* ABOUT THIS EXERCISE
Pull out each line of the data that includes the word "Byte".

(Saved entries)

/-! ## The units of a stopped machine (40_cycle R101, R105) -/

theorem State.SameCore.symm (h : s.SameCore t) : t.SameCore s :=
  ⟨h.regs.symm, h.pc.symm, h.stack.symm, h.sp.symm, h.mem.symm, h.status.symm⟩

theorem State.SameCore.trans {u : State} (h : s.SameCore t) (h' : t.SameCore u) : s.SameCore u :=
  ⟨h'.regs.trans h.regs, h'.pc.trans h.pc, h'.stack.trans h.stack, h'.sp.trans h.sp, h'.mem.trans h.mem,
    h'.status.trans h.status⟩

/-- In FAULTED every command but reset drives the row that holds everything (70_reset_and_hazards R242). -/
theorem controlStopped_faulted (h : cmd ≠ some .reset) :
    controlStopped .faulted cmd = { pcSel := .hold, next := .faulted } := by
  rcases cmd with - | (-|-|-|-|-|-|-|-|-|-|-)
  case some.reset => exact absurd rfl h
  all_goals rfl

variable {cmd} in
/-- A stopped machine that is driven the row that holds everything stays as it is. -/
theorem unitStep_of_hold (hr : s.status.state ≠ .running)
    (hk : controlStopped s.status.state cmd = { pcSel := .hold, next := s.status.state }) : unitStep p cmd s = s := by
  rw [unitStep_eq_unitsDriven (unitControl_stopped p cmd hr) (by rw [hk]), hk, unitsDriven_hold p cmd rfl]

/-- The units' step for each command that has a move: what the command does, but for its answer. -/
theorem unitStep_load (a : Nat) (b : List Byte) (hr : s.status.state ≠ .running) (hf : s.status.state ≠ .faulted) :
    unitStep p (some (.load a b)) s = { s with mem := (s.load a b).mem } := by
  have hk : controlStopped s.status.state (some (.load a b)) =
      { hostLoad := true, pcSel := .hold, next := s.status.state } := by
    simp [controlStopped, hf]
  rw [unitStep_eq_unitsDriven (unitControl_stopped p _ hr) (by rw [hk]), hk, unitsDriven, statusNext_of_keep rfl rfl]
  simp only [registerFile_off, memoryNext_load]
  rfl

theorem unitStep_writeReg (i : Nibble) (v : Byte) (hr : s.status.state ≠ .running) (hf : s.status.state ≠ .faulted) :
    unitStep p (some (.writeReg i v)) s = s.setReg i v := by
  have hk : controlStopped s.status.state (some (.writeReg i v)) =
      { hostWen := true, pcSel := .hold, next := s.status.state } := by
    simp [controlStopped, hf]
  rw [unitStep_eq_unitsDriven (unitControl_stopped p _ hr) (by rw [hk]), hk, unitsDriven, statusNext_of_keep rfl rfl]
  simp only [registerFile_host, memoryNext_off]
  rfl

theorem unitStep_writePc (v : Word) (hr : s.status.state ≠ .running) (hf : s.status.state ≠ .faulted) :
    unitStep p (some (.writePc v)) s = s.setPc v := by
  have hk : controlStopped s.status.state (some (.writePc v)) = { pcSel := .host, next := s.status.state } := by
    simp [controlStopped, hf]
  rw [unitStep_eq_unitsDriven (unitControl_stopped p _ hr) (by rw [hk]), hk, unitsDriven_no_write,
    statusNext_of_keep rfl rfl]
  rfl

theorem unitStep_run (hr : s.status.state ≠ .running) (hf : s.status.state ≠ .faulted) :
    unitStep p (some .run) s = s.enter .running := by
  have hk : controlStopped s.status.state (some .run) = { pcSel := .hold, next := .running } := by
    simp [controlStopped, hf]
  rw [unitStep_eq_unitsDriven (unitControl_stopped p _ hr) (by rw [hk]), hk, unitsDriven_no_write]
  rfl

theorem unitStep_reset (hr : s.status.state ≠ .running) : unitStep p (some .reset) s = s.construct :=
  unitStep_of_construct (by rw [unitControl_stopped p _ hr]; rfl)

* SOLVED PROBLEM
theorem unitStep_load (a : Nat) (b : List Byte) (hr : s.status.state ≠ .running) (hf : s.status.state ≠ .faulted) :
theorem unitStep_writeReg (i : Nibble) (v : Byte) (hr : s.status.state ≠ .running) (hf : s.status.state ≠ .faulted) :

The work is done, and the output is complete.